Link: https://link.springer.com/article/10.1007/s11747-020-00722-6

The June 2020 edition of the CMO survey suggested that 29.3% of customers considered trust to be a top priority in their relationship
with salespeople, a significant rise from the 19.9% reported in February 2009. An increasingly large number of customers place an emphasis on trusting relationships with business vendors, outpacing factors like superior innovation, product quality, and price.

Marketing scholars have studied both interorganizational trust, which emerges from interactions between firms, and interpersonal trust, which develops from interactions between individuals. The latter is often described in terms of the partner’s reliability, integrity, honesty, and credibility in business exchanges.

Interpersonal trust is made up of two layers:

  1. Business trust, which includes expectations of reliability and integrity related to business interactions and activities, and
  2. Personal trust, which consists of the willingness to rely on an individual outside of business interactions.

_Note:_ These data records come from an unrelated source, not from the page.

-- ==== Sys2Proof/Machine/Ops.lean ====
section
/-! DEFINITION. The named operations the commands share: error entry and completion (60_exceptions.md R200, R203), the
input ports (R212 to R214), the keyring, the operand buffers and the fingerprint cache. -/

namespace Sys2Proof.Machine

/-! ### Error entry: this block's exceptions (R190, R200) -/

/-- The numeric error codes of R190. -/
def ErrCode.code : ErrCode → Nat
  | .illegal => 1
  | .state => 2
  | .krCount => 3
  | .krIndex => 4
  | .krDup => 5
  | .keyLen => 6
  | .sel => 7
  | .nullLabel => 8
  | .labelLen => 9
  | .mode => 10
  | .tagLen => 11
  | .nullId => 12

/-- The configuration errors, codes 3 to 7 (R190, R201). -/
def ErrCode.isConfigError : ErrCode → Bool
  | .krCount | .krIndex | .krDup | .keyLen | .sel => true
  | .illegal | .state | .nullLabel | .labelLen | .mode | .tagLen | .nullId => false

/-- The bit of `FAULTS` that an error sets: `1 << n` (R200). -/
def ErrCode.faultBit (e : ErrCode) : BitVec 32 := 1#32 <<< e.code

/-- `raise E_n` (R200): `ERR`, the sticky bit of `FAULTS` and, for a configuration error, `STATE`; nothing else. There
is no handler, no vector and no saved context. -/
def State.raise (s : State) (e : ErrCode) : State :=
  { s with
    err := BitVec.ofNat 8 e.code
    faults := s.faults ||| e.faultBit
    lifeCycle := if e.isConfigError then .cfgErr else s.lifeCycle }

/-- `ERR <- 0`: a command that completes without error (R34). It is all there is of a return from an error: the next
command overwrites `ERR`, and `FAULTS` keeps the record (R203). -/
def State.done (s : State) : State := { s with err := 0 }

/-! ### The input ports (R212 to R214) -/

/-- `sample_time()`: the 64 bits on the time port (R212). -/
def Inputs.timeSample (p : Inputs) : BitVec 64 := p.time.headD (Config.timeSample p.timeTaken)

/-- `n` times `draw_rnd()`, in order (R213). -/
def Inputs.randomBytes (p : Inputs) (n : Nat) : List Byte :=
  (List.range n).map fun k => p.random.getD k (Config.randomByte (p.randomTaken + k))

/-- What the selector port shows (R214). -/
def Inputs.selectorValue (p : Inputs) : Fin 16 := p.selector.headD (Config.selectorChoice p.selectorTaken)

/-- The inputs after one read of the time port. -/
def Inputs.tookTime (p : Inputs) : Inputs := { p with time := p.time.tail, timeTaken := p.timeTaken + 1 }

/-- The inputs after `n` reads of the random port. -/
def Inputs.tookRandom (p : Inputs) (n : Nat) : Inputs :=
  { p with random := p.random.drop n, randomTaken := p.randomTaken + n }

/-- The inputs after one read of the selector port. -/
def Inputs.tookSelector (p : Inputs) : Inputs :=
  { p with selector := p.selector.tail, selectorTaken := p.selectorTaken + 1 }

/-! ### Keyring and selector (42_keyring.md) -/

/-- `SECRET(i) = KR_DATA[i][0..KR_LEN[i])` (R133). -/
def Keyring.secret (k : Keyring) (i : Fin 16) : List Byte := slice (k.slots.get i).data (k.slots.get i).len

/-- `KR_VALID[i]`. -/
def Keyring.valid (k : Keyring) (i : Fin 16) : Bool := (k.slots.get i).valid

/-- `LOOKUP(idx)`: the secret, or `none` for `unknown` (R133). -/
def Keyring.lookup (k : Keyring) (idx : BitVec 4) : Option (List Byte) :=
  if k.valid (slotOf idx) then some (k.secret (slotOf idx)) else none

/-- The writes of KEYLOAD to slot `i` and to `KR_COUNT` (R137). -/
def Keyring.load (k : Keyring) (i : Fin 16) (secret : List Byte) : Keyring :=
  { k with
    slots := k.slots.set i.val
      { valid := true, len := secret.length, data := putBytes (k.slots.get i).data secret } i.isLt
    count := k.count + 1 }

/-- The writes of SEAL to the selector configuration: `FIX` is kept only when `SM = 1` (R139). -/
def Keyring.setSelector (k : Keyring) (sm : SelMode) (fix : BitVec 4) : Keyring :=
  { k with
    selMode := sm
    selFix := match sm with
      | .fixed => fix
      | .random => 0 }

/-- `draw_sel(S)` for the set of indices that `valid` marks: the index the port names if it is in `S`, else the next one
in `S` going upwards and round (R214: it must never leave `S`; log entry 9). `none` exactly when `S` is empty. -/
def drawSel (valid : Fin 16 → Bool) (port : Fin 16) : Option (Fin 16) :=
  ((List.finRange 16).map fun k => port + k).find? valid

/-- `SELECT()` (R134). -/
def Keyring.select (k : Keyring) (port : Fin 16) : Option (Fin 16) :=
  match k.selMode with
  | .fixed => some (slotOf k.selFix)
  | .random => drawSel k.valid port

/-- The read of the selector port that `SELECT()` makes: only under the random policy (R214). -/
def Keyring.tookSelection (k : Keyring) (p : Inputs) : Inputs :=
  match k.selMode with
  | .fixed => p
  | .random => p.tookSelector

/-! ### Operand buffers -/

/-- `KEYBUF_LEN <- 0` (R135, R137, R139). The bytes stay, above `KEYBUF_LEN`. -/
def KeyStaging.clear (k : KeyStaging) : KeyStaging := { k with len := 0 }

/-- One byte appended to the staging buffer (R136). -/
def KeyStaging.put (k : KeyStaging) (b : Byte) : KeyStaging := ⟨putByte k.bytes k.len b, k.len + 1⟩

/-- The staged secret, `KEYBUF[0 .. KEYBUF_LEN)`. -/
def KeyStaging.secret (k : KeyStaging) : List Byte := slice k.bytes k.len

/-- A new, empty, present label (R160). -/
def LabelBuffer.start (l : LabelBuffer) : LabelBuffer := { l with present := true, len := 0 }

/-- The label withdrawn (R162). -/
def LabelBuffer.drop (l : LabelBuffer) : LabelBuffer := { l with present := false, len := 0 }

/-- The length that LBLPUT appends at: an absent label starts a new one (R161). -/
def LabelBuffer.putAt (l : LabelBuffer) : Nat := if l.present then l.len else 0

/-- One byte appended to the label, or the label marked over-length (R161). -/
def LabelBuffer.put (l : LabelBuffer) (b : Byte) : LabelBuffer :=
  if l.putAt < Config.labelMax then ⟨true, l.putAt + 1, putByte l.bytes l.putAt b⟩
  else { l with present := true, len := Config.labelMax + 1 }

/-- The identifier buffer emptied (R171). -/
def IdBuffer.clear (d : IdBuffer) : IdBuffer := { d with cnt := 0 }

/-- One byte appended to the identifier buffer, or the operand marked malformed (R172). -/
def IdBuffer.put (d : IdBuffer) (b : Byte) : IdBuffer :=
  if d.cnt < 16 then ⟨d.bytes.setIfInBounds d.cnt b, d.cnt + 1⟩ else { d with cnt := 17 }

/-- The identifier buffer filled with a whole identifier (R173). -/
def IdBuffer.fill (_d : IdBuffer) (id : Ident) : IdBuffer := ⟨id, 16⟩

/-! ### The fingerprint cache (43_fingerprint.md R155 to R157) -/

/-- `HIT(L)`: the entry whose whole label equals `L` (R155). -/
def cacheHit (cache : List CacheEntry) (label : List Byte) : Option CacheEntry :=
  cache.find? fun e => e.label == label

/-- The value of `FP(L)`: the memoized fingerprint, or `CRC8(L)` (R156). -/
def fpValue (cache : List CacheEntry) (label : List Byte) : Byte :=
  match cacheHit cache label with
  | some e => e.fp
  | none => crc8 label

/-- The cache after `FP(L)`: a miss fills the least free entry while there is one; nothing is ever replaced
(R156, R157). -/
def fpFill (entries : Nat) (cache : List CacheEntry) (label : List Byte) : List CacheEntry :=
  match cacheHit cache label with
  | some _ => cache
  | none => if cache.length < entries then cache ++ [⟨label, crc8 label⟩] else cache

/-! ### Composing an identifier (44_facade.md R175 steps 7 to 9) -/

/-- The identifier made of the given fields and signed with the given secret. -/
def composeIdent (digest : List Byte → List Byte) (secret : List Byte) (mode : Mode) (t : TagLen) (time : BitVec 48)
    (rb : List Byte) (fp : Byte) (idx : BitVec 4) : Ident :=
  finish (prefixBytes mode time rb fp idx) t (keyedDigest digest secret (prefixBytes mode time rb fp idx))

/-- The timestamp of GENERATE: the time sample modulo 2^48 in mode TIME_SORTED, else 0 and unused (R175 step 4). -/
def Inputs.timestamp (p : Inputs) (mode : Mode) : BitVec 48 :=
  match mode with
  | .timeSorted => p.timeSample.setWidth 48
  | .random => 0

/-- The read of the time port that GENERATE makes: only in mode TIME_SORTED (R212). -/
def Inputs.tookTimestamp (p : Inputs) (mode : Mode) : Inputs :=
  match mode with
  | .timeSorted => p.tookTime
  | .random => p

/-- Steps 3 to 10 of GENERATE (R175), once every check has passed. -/
def State.generate (s : State) (label : List Byte) (mode : Mode) (t : TagLen) : Host.Outcome State Fault Refusal :=
  match s.keyring.select s.inputs.selectorValue with
  | none => .fault .emptySelectorSet
  | some i =>
    .next
      { s with
        idOut := composeIdent Config.digest (s.keyring.secret i) mode t (s.inputs.timestamp mode)
          (s.inputs.randomBytes (randomCount mode t)) (fpValue s.cache label) (indexOf i)
        cache := fpFill Config.cacheEntries s.cache label
        inputs := ((s.keyring.tookSelection s.inputs).tookTimestamp mode).tookRandom (randomCount mode t)
        err := 0 }

end Sys2Proof.Machine
end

Salespeople invest time and energy outside business hours to build deeper relationships with their clients. Consider a salesperson asking a customer how their family is doing, leading to a discussion on the customer’s daughter wedding, the stresses of paying for a wedding, and how proud they are of their child.

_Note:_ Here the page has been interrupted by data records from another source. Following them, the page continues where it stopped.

/-- `FAULTS` is sticky (R34): a command that completes leaves it, a command that fails sets the bit of its code, and
along any run of command words no bit is ever cleared. -/
def Obligations.FaultsAreSticky : Prop :=
  (∀ (w : Word) (s t : State), execWord w s = .next t → t.err = 0 → t.faults = s.faults) ∧
  (∀ (w : Word) (s t : State), execWord w s = .next t → t.err ≠ 0 → t.faults.getLsbD t.err.toNat = true) ∧
  (∀ (ws : List Word) (s t : State), execWords ws s = .next t →
    ∀ n, s.faults.getLsbD n = true → t.faults.getLsbD n = true)

/-- The premise "no error happened" (R203, 70_reset_and_hazards.md R227, R234): when `FAULTS` is 0 after a sequence of
command words, it was 0 before it and every one of the commands completed with `ERR = 0`. -/
def Obligations.NoFaultsMeansEveryCommandCompleted : Prop :=
  ∀ (ws : List Word) (s t : State), execWords ws s = .next t → NoErrorYet t →
    NoErrorYet s ∧ ∀ n, 0 < n → n ≤ ws.length → ∃ u, execWords (ws.take n) s = .next u ∧ u.err = 0

/-- The legality table (R207): a command that is not legal in the present life-cycle state raises E_STATE and does
nothing else; a legal one never raises E_STATE. -/
def Obligations.LegalityTableDecidesStateErrors : Prop :=
  ∀ (i : Instr) (s : State),
    (legalIn i s.lifeCycle = false →
      exec i s = .next { s with err := 2, faults := s.faults ||| 0x00000004 }) ∧
    (legalIn i s.lifeCycle = true → ∀ t, exec i s = .next t → t.err ≠ 2)

/-- Configuration errors (R201): codes 3 to 7 are raised only in CONFIG, move the block to CFGERR and leave the slots;
in CFGERR every command except NOP raises E_STATE and the block stays there, word after word. -/
def Obligations.ConfigurationErrorsAreFinal : Prop :=
  (∀ (w : Word) (s t : State), execWord w s = .next t → 3 ≤ t.err.toNat → t.err.toNat ≤ 7 →
    s.lifeCycle = .config ∧ t.lifeCycle = .cfgErr ∧ t.keyring = s.keyring) ∧
  (∀ (i : Instr) (s : State), s.lifeCycle = .cfgErr → i ≠ .nop →
    exec i s = .next { s with err := 2, faults := s.faults ||| 0x00000004 }) ∧
  (∀ (ws : List Word) (s t : State), s.lifeCycle = .cfgErr → execWords ws s = .next t →
    t.lifeCycle = .cfgErr ∧ t.idOut = s.idOut ∧ t.result = s.result)

/-- Errors of the other kinds, codes 1, 2 and 8 to 12, do not change `STATE` (R202). -/
def Obligations.OtherErrorsKeepTheLifeCycle : Prop :=
  ∀ (w : Word) (s t : State), execWord w s = .next t →
    t.err.toNat = 1 ∨ t.err.toNat = 2 ∨ (8 ≤ t.err.toNat ∧ t.err.toNat ≤ 12) → t.lifeCycle = s.lifeCycle

/-! ### Life cycle and keyring -/

/-- `STATE` changes only by reset, by a successful SEAL in CONFIG, or by a configuration error in CONFIG (R22, R206,
R221). -/
def Obligations.LifeCycleChangesOnlyBySealErrorOrReset : Prop :=
  ∀ s t : State, step s = .next t → t.lifeCycle ≠ s.lifeCycle →
    (∃ rest, s.inputs.host = .reset :: rest ∧ t.lifeCycle = .config) ∨
    (∃ rest w sm fix, s.inputs.host = .command w :: rest ∧ decodeWord w = .ok (.sealKeyring sm fix) ∧
      s.lifeCycle = .config ∧ t.lifeCycle = .ready ∧ t.err = 0) ∨
    (s.lifeCycle = .config ∧ t.lifeCycle = .cfgErr ∧ 3 ≤ t.err.toNat ∧ t.err.toNat ≤ 7)

/-- The keyring is immutable (R51): from READY or CFGERR no command word, and so no sequence of them, changes a slot,
`KR_COUNT`, `SEL_MODE` or `SEL_FIX`, nor leaves the life-cycle state. -/
def Obligations.KeyringIsImmutableOutsideConfig : Prop :=
  ∀ (ws : List Word) (s t : State), s.lifeCycle ≠ .config → execWords ws s = .next t →
    t.keyring = s.keyring ∧ t.lifeCycle = s.lifeCycle

/-- What each command writes (R52): a command that completes without error leaves every state element and every port
outside its row as it was, and the host's pending inputs too. -/
def Obligations.CommandsWriteOnlyTheirRow : Prop :=
  ∀ (i : Instr) (s t : State), exec i s = .next t → t.err = 0 →
    (∀ x : Elem, x ∉ writes i → x.same s t) ∧ t.inputs.host = s.inputs.host

/-- KEYRST (R135), whose word is 0x01000000: in CONFIG it empties the staging buffer and changes nothing else; elsewhere
it raises E_STATE (code 2). -/
def Obligations.KeyrstEmptiesTheStagingBuffer : Prop :=
  decodeWord 0x01000000 = .ok .keyrst ∧
  ∀ s : State,
    (s.lifeCycle = .config → exec .keyrst s = .next { s with staging := { s.staging with len := 0 }, err := 0 }) ∧
    (s.lifeCycle ≠ .config → exec .keyrst s = .next { s with err := 2, faults := s.faults ||| 0x00000004 })

/-- KEYPUT (R136), whose word is 0x02000000 plus the byte: outside CONFIG it raises E_STATE; in CONFIG with the buffer
full it raises E_KEYLEN (code 6), a configuration error; in CONFIG with room it appends the byte to the staged secret
and changes nothing else. -/
def Obligations.KeyputAppendsOrRaisesKeyLen : Prop :=
  ∀ b : Byte, decodeWord (0x02000000 + b.setWidth 32) = .ok (.keyput b) ∧
    ∀ s : State,
      (s.lifeCycle ≠ .config → exec (.keyput b) s = .next { s with err := 2, faults := s.faults ||| 0x00000004 }) ∧
      (s.lifeCycle = .config → s.staging.len = Config.secretMax →
        exec (.keyput b) s =
          .next { s with err := 6, faults := s.faults ||| 0x00000040, lifeCycle := .cfgErr }) ∧
      (s.lifeCycle = .config → s.staging.len < Config.secretMax →
        ∃ t, exec (.keyput b) s = .next t ∧ t.staging.secret = s.staging.secret ++ [b] ∧
          t.staging.len = s.staging.len + 1 ∧ t = { s with staging := t.staging, err := 0 })

/-- KEYLOAD (R137), whose word is 0x03000000 plus the index modulo 256. Its errors, in their order: E_STATE (2) outside
CONFIG; with 16 loads done E_KR_COUNT (3); for an index outside 0 to 15 E_KR_INDEX (4); for a configured index E_KR_DUP
(5); the last three are configuration errors. Otherwise the staged secret becomes the secret of the slot, the slot
becomes valid, the count goes up by one and the staging buffer is emptied; every other slot, the selector configuration
and everything else is unchanged. -/
def Obligations.KeyloadCommitsTheStagedSecret : Prop :=
  (∀ idx : Int, -128 ≤ idx → idx ≤ 127 →
    decodeWord (0x03000000 + BitVec.ofNat 32 (idx % 256).toNat) = .ok (.keyload idx)) ∧
  (∀ (idx : Int) (s : State),
    (s.lifeCycle ≠ .config → exec (.keyload idx) s = .next { s with err := 2, faults := s.faults ||| 0x00000004 }) ∧
    (s.lifeCycle = .config → s.keyring.count = 16 →
      exec (.keyload idx) s = .next { s with err := 3, faults := s.faults ||| 0x00000008, lifeCycle := .cfgErr }) ∧
    (s.lifeCycle = .config → s.keyring.count ≠ 16 → (idx < 0 ∨ 15 < idx) →
      exec (.keyload idx) s = .next { s with err := 4, faults := s.faults ||| 0x00000010, lifeCycle := .cfgErr })) ∧
  (∀ (i : Fin 16) (s : State), s.lifeCycle = .config → s.keyring.count ≠ 16 →
    (s.keyring.valid i = true →
      exec (.keyload i.val) s =
        .next { s with err := 5, faults := s.faults ||| 0x00000020, lifeCycle := .cfgErr }) ∧
    (s.keyring.valid i = false →
      ∃ t, exec (.keyload i.val) s = .next t ∧
        t.keyring.valid i = true ∧ t.keyring.secret i = s.staging.secret ∧
        (t.keyring.slots.get i).len = s.staging.len ∧ t.keyring.count = s.keyring.count + 1 ∧
        (∀ j, j ≠ i → t.keyring.slots.get j = s.keyring.slots.get j) ∧
        t.keyring.selMode = s.keyring.selMode ∧ t.keyring.selFix = s.keyring.selFix ∧
        t = { s with keyring := t.keyring, staging := { s.staging with len := 0 }, err := 0 }))

/-- SEAL (R139), whose word is 0x04000000 plus 256 times `SM` plus `FIX`: outside CONFIG it raises E_STATE (2); in CONFIG
an empty keyring raises E_KR_COUNT (3), then an unconfigured fixed index raises E_SEL (7), both configuration errors;
otherwise it fixes the policy (`FIX` only when `SM = 1`), empties the staging buffer and makes the block READY, and
nothing else changes. -/
def Obligations.SealValidatesAndFixesThePolicy : Prop :=
  ∀ fix : BitVec 4,
    decodeWord (0x04000000 + fix.setWidth 32) = .ok (.sealKeyring .random fix) ∧
    decodeWord (0x04000100 + fix.setWidth 32) = .ok (.sealKeyring .fixed fix) ∧
    ∀ s : State,
      (∀ sm, s.lifeCycle ≠ .config →
        exec (.sealKeyring sm fix) s = .next { s with err := 2, faults := s.faults ||| 0x00000004 }) ∧
      (∀ sm, s.lifeCycle = .config → s.keyring.count = 0 →
        exec (.sealKeyring sm fix) s =
          .next { s with err := 3, faults := s.faults ||| 0x00000008, lifeCycle := .cfgErr }) ∧
      (s.lifeCycle = .config → s.keyring.count ≠ 0 → s.keyring.valid (slotOf fix) = false →
        exec (.sealKeyring .fixed fix) s =
          .next { s with err := 7, faults := s.faults ||| 0x00000080, lifeCycle := .cfgErr }) ∧
      (s.lifeCycle = .config → s.keyring.count ≠ 0 →
        exec (.sealKeyring .random fix) s =
          .next { s with
            keyring := { s.keyring with selMode := .random, selFix := 0 }
            staging := { s.staging with len := 0 }
            lifeCycle := .ready
            err := 0 }) ∧
      (s.lifeCycle = .config → s.keyring.count ≠ 0 → s.keyring.valid (slotOf fix) = true →
        exec (.sealKeyring .fixed fix) s =
          .next { s with
            keyring := { s.keyring with selMode := .fixed, selFix := fix }
            staging := { s.staging with len := 0 }
            lifeCycle := .ready
            err := 0 })

/-- The pseudo-instruction KEY (30_encoding.md R89) loads any secret that fits, byte for byte, the empty one too, and
leaves the other slots and `FAULTS` as they were; a secret longer than `SECRET_MAX` ends in CFGERR with E_KEYLEN
recorded (R136, 70_reset_and_hazards.md R223). -/
def Obligations.KeySequenceLoadsTheSecret : Prop :=
  ∀ (i : Fin 16) (secret : List Byte) (s : State), s.lifeCycle = .config →
    (secret.length ≤ Config.secretMax → s.keyring.count ≠ 16 → s.keyring.valid i = false →
      ∃ t, execAll (pseudoKey i.val secret) s = .next t ∧ t.err = 0 ∧ t.lifeCycle = .config ∧
        t.keyring.lookup (indexOf i) = some secret ∧ t.keyring.count = s.keyring.count + 1 ∧
        (∀ j, j ≠ i → t.keyring.slots.get j = s.keyring.slots.get j) ∧ t.faults = s.faults) ∧
    (Config.secretMax < secret.length →
      ∃ t, execAll (.keyrst :: secret.map .keyput) s = .next t ∧ t.lifeCycle = .cfgErr ∧
        t.faults.getLsbD 6 = true ∧ t.keyring = s.keyring)

/-- Keyring construction (R140): from reset, KEYLOAD of any 1 to 16 distinct indices, so of all of 0 to 15 too, and then
SEAL reach READY with exactly these indices configured and no error; once 16 are loaded, a seventeenth KEYLOAD of any
index raises E_KR_COUNT; an index outside 0 to 15 raises E_KR_INDEX; SEAL with none loaded raises E_KR_COUNT. After each
failure the block is in CFGERR, where GENERATE and DECODE raise E_STATE. -/
def Obligations.KeyringConstructionIsValidated : Prop :=
  (∀ is : List (Fin 16), is ≠ [] → is.Nodup →
    ∃ t, execAll (is.map (fun i => Instr.keyload i.val) ++ [.sealKeyring .random 0]) State.reset = .next t ∧
      t.lifeCycle = .ready ∧ t.err = 0 ∧ t.faults = 0 ∧ t.keyring.count = is.length ∧
      ∀ i, t.keyring.valid i = true ↔ i ∈ is) ∧
  (∀ (is : List (Fin 16)) (idx : Int), is.length = 16 → is.Nodup →
    ∃ t, execAll (is.map (fun i => Instr.keyload i.val) ++ [.keyload idx]) State.reset = .next t ∧
      t.lifeCycle = .cfgErr ∧ t.err = 3 ∧ RefusesIdentifiers t) ∧
  (∀ idx : Int, idx < 0 ∨ 15 < idx →
    ∃ t, exec (.keyload idx) State.reset = .next t ∧ t.lifeCycle = .cfgErr ∧ t.err = 4 ∧ RefusesIdentifiers t) ∧
  (∀ sm fix, ∃ t, exec (.sealKeyring sm fix) State.reset = .next t ∧ t.lifeCycle = .cfgErr ∧ t.err = 3 ∧
    RefusesIdentifiers t)

/-- `SELECT()` (R134): with a non-empty set of configured indices and, in fixed mode, a configured `SEL_FIX`, it returns
a configured index; in fixed mode that index is `SEL_FIX`; in random mode every configured index is returned for some
value of the selector port. -/
def Obligations.SelectReturnsAConfiguredIndex : Prop :=
  ∀ (k : Keyring) (j : Fin 16), k.valid j = true → (k.selMode = .fixed → k.valid (slotOf k.selFix) = true) →
    (∀ port, ∃ i, k.select port = some i ∧ k.valid i = true ∧ (k.selMode = .fixed → i = slotOf k.selFix)) ∧
    (k.selMode = .random → ∃ port, k.select port = some j)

Over the next few months, the customer updates the salesperson about the wedding and eventually invites them to attend. Later, having met the couple and discussed their professional interests, the salesperson helps the groom find a better job opportunity. Sharing information and building both business and personal trust within the relationship allowed the salesperson to bond with the customer at a personal level. The customer feels the salesperson cares about them as an individual beyond their role in the business relationship.

A recent paper studies an under-examined element of business relationships: the personal relationship between the buyer and seller. The researchers identify personal trust as the willingness to rely on and confide in an individual outside of business interactions and illustrate that it can promote and interact with business trust on key performance outcomes and serve as a unique resource particularly when customers experience volatile environments.

The methodology they follow begins with demonstrating the direct effect of personal trust on performance in the relationship. Next, they assess the interactive effect of business and personal trust on performance in the relationship. Finally, they test how market turbulence impacts the direct effect of personal trust as well as how market turbulence impacts the interactive effect of personal and business trust on performance in the relationship.

The findings provide several key insights for Chief Sales Officers:

  1. Individually, business trust and personal trust have a positive impact on performance, but in times of market turbulence, their combined effect is negative. Under conditions of high perceived market turbulence, salespeople have to choose one form of interpersonal trust or the other based on the customer’s openness to having a personal relationship with the salesperson. If salespeople have not developed both forms of interpersonal trust from the beginning, they could lose out on positive outcomes without turbulence, and have fewer options to help customers during times of perceived high market turbulence.
  2. When a salesperson is moved from one territory to another, the interpersonal trust between parties disappears and the new salesperson takes time to make up for the loss. Managers must weigh the risks of severing salesperson–customer relationships when the parties enjoy both business and personal trust.
  3. Under the condition of perceived high market turbulence, personal trust has a positive effect on performance in the relationship, which reinforces the need to build personal relationships with customers.